**DATA FOR PROCESSING**
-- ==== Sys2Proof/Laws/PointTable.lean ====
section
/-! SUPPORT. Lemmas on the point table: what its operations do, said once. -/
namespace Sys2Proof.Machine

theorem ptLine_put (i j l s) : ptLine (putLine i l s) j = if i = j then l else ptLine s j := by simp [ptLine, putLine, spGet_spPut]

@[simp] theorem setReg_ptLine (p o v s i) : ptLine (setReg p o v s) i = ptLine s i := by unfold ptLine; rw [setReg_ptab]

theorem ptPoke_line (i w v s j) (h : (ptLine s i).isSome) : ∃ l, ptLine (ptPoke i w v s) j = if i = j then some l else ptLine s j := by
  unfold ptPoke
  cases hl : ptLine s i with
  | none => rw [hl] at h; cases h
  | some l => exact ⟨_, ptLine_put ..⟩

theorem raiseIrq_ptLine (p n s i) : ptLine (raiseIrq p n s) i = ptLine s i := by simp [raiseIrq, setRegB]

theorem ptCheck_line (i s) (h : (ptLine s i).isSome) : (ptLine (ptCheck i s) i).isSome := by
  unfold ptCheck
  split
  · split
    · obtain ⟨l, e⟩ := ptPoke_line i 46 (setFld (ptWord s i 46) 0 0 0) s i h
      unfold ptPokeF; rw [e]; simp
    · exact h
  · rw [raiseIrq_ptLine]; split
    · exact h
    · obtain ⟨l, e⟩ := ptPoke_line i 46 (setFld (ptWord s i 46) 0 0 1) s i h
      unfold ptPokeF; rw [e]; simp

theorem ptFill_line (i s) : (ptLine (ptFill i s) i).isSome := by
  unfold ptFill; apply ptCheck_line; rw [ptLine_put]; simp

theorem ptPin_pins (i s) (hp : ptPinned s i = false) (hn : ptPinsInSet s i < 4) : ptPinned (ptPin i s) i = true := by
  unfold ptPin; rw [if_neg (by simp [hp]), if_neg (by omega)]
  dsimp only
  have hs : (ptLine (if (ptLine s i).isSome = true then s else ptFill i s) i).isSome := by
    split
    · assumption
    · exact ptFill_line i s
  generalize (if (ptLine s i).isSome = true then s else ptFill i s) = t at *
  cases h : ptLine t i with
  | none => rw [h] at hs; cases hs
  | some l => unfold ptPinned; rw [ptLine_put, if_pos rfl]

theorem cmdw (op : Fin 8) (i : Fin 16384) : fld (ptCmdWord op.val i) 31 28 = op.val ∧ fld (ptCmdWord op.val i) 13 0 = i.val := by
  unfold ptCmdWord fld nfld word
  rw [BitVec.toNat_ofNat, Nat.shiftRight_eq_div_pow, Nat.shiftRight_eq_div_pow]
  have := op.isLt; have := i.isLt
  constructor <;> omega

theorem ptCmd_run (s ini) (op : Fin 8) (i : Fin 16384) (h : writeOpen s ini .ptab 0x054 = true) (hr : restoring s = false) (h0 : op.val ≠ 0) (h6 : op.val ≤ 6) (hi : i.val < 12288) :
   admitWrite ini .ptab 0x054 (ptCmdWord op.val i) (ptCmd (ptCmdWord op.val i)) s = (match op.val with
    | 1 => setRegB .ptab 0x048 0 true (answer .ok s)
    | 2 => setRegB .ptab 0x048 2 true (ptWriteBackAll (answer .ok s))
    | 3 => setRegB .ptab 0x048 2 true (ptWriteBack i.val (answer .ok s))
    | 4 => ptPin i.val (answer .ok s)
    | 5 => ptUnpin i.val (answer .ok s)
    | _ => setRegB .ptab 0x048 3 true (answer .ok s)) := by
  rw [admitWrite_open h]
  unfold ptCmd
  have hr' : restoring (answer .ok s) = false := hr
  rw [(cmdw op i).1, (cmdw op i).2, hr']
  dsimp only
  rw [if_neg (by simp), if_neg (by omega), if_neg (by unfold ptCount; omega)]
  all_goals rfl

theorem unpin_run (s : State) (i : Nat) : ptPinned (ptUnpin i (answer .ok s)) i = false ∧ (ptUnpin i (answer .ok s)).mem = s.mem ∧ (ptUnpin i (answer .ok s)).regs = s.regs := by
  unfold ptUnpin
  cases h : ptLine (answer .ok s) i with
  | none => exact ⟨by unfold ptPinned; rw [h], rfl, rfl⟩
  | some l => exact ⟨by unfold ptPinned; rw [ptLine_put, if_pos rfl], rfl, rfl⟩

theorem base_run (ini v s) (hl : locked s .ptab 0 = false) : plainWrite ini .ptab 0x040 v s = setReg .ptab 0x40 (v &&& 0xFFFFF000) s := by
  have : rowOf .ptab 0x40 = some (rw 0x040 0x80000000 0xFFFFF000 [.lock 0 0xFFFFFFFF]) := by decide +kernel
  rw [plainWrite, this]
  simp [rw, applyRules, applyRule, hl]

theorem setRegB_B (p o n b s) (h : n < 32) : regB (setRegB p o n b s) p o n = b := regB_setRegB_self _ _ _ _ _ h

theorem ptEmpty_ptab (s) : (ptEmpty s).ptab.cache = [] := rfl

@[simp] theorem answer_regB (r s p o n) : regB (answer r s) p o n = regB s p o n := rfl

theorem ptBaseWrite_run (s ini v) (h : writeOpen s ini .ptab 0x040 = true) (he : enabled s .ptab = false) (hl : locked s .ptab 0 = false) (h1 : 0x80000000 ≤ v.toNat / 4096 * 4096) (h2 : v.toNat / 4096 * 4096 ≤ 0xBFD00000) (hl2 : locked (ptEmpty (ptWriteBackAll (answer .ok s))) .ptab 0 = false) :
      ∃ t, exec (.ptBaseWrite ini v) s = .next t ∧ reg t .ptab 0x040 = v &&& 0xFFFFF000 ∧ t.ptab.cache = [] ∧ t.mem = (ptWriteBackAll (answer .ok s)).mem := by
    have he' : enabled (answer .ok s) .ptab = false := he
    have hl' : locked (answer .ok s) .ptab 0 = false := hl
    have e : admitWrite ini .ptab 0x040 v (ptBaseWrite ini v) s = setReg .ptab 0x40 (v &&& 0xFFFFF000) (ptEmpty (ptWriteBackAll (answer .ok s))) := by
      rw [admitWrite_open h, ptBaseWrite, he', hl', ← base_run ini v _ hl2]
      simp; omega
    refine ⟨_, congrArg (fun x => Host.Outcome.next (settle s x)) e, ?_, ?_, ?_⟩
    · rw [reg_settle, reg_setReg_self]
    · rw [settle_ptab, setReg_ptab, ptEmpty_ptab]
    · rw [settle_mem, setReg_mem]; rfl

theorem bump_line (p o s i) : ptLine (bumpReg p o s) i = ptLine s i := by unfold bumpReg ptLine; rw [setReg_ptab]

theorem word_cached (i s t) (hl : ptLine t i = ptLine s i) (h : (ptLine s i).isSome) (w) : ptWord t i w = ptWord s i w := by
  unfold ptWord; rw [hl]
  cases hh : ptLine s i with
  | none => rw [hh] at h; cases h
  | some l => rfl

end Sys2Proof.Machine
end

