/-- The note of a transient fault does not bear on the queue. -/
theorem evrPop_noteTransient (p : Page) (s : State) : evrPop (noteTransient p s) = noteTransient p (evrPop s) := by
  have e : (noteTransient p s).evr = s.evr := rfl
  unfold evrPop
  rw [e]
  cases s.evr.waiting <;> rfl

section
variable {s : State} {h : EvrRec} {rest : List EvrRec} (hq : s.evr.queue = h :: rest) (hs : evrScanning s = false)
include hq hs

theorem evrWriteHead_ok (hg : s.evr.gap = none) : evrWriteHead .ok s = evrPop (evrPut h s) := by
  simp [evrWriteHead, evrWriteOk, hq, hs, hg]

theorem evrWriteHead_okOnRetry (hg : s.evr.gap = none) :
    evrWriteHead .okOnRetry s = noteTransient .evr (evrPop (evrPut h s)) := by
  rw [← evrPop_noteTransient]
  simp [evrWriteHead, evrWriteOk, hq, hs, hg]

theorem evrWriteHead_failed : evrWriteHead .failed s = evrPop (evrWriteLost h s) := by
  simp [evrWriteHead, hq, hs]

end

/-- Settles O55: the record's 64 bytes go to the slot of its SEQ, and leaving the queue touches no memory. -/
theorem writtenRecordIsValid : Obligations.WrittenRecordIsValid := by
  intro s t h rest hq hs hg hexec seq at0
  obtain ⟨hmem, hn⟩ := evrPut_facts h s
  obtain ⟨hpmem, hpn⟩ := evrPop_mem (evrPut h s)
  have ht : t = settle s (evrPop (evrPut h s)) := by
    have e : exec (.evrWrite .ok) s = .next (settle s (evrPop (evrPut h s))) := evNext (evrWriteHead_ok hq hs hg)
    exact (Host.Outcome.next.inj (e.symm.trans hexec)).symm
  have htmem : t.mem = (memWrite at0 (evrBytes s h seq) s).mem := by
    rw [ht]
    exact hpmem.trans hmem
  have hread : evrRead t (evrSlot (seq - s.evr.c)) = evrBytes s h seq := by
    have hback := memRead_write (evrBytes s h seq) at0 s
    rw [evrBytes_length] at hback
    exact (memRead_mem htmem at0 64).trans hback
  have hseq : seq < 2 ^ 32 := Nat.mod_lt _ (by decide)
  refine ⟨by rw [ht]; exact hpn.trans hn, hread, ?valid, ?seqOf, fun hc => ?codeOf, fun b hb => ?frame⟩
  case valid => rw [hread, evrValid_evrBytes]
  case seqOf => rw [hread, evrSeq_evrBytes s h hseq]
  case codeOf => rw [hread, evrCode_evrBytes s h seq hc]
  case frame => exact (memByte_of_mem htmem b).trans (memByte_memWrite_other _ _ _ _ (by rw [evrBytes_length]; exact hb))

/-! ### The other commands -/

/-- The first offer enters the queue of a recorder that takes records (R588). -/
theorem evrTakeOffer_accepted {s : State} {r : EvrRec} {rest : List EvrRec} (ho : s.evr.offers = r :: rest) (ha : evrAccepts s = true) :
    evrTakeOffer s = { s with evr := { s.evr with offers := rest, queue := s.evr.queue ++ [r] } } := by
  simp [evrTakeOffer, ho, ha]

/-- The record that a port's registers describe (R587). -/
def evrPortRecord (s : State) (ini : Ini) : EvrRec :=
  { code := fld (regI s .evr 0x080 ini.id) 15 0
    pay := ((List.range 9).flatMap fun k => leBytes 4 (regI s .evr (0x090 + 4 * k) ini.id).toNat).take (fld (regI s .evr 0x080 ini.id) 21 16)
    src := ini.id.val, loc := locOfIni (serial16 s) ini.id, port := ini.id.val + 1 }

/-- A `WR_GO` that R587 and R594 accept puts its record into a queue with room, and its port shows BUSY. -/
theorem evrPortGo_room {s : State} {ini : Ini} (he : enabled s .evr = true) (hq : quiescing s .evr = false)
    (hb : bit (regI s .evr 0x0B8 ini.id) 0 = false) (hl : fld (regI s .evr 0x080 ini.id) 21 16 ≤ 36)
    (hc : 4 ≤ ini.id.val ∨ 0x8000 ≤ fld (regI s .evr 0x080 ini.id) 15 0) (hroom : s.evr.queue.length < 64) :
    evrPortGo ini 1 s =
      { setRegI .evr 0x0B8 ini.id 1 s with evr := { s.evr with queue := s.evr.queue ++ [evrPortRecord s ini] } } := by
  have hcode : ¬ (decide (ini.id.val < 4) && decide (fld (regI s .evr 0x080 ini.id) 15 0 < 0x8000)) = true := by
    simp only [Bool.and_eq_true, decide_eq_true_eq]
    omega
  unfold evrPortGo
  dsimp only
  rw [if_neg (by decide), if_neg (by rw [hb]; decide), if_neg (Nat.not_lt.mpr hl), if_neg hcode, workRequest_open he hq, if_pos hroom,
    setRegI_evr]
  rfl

**WHAT TO PRODUCE**
For this task, copy every line of the material in which "plainWrite" appears.

**ANSWER BELOW**
theorem base_run (ini v s) (hl : locked s .ptab 0 = false) : plainWrite ini .ptab 0x040 v s = setReg .ptab 0x40 (v &&& 0xFFFFF000) s := by
  rw [plainWrite, this]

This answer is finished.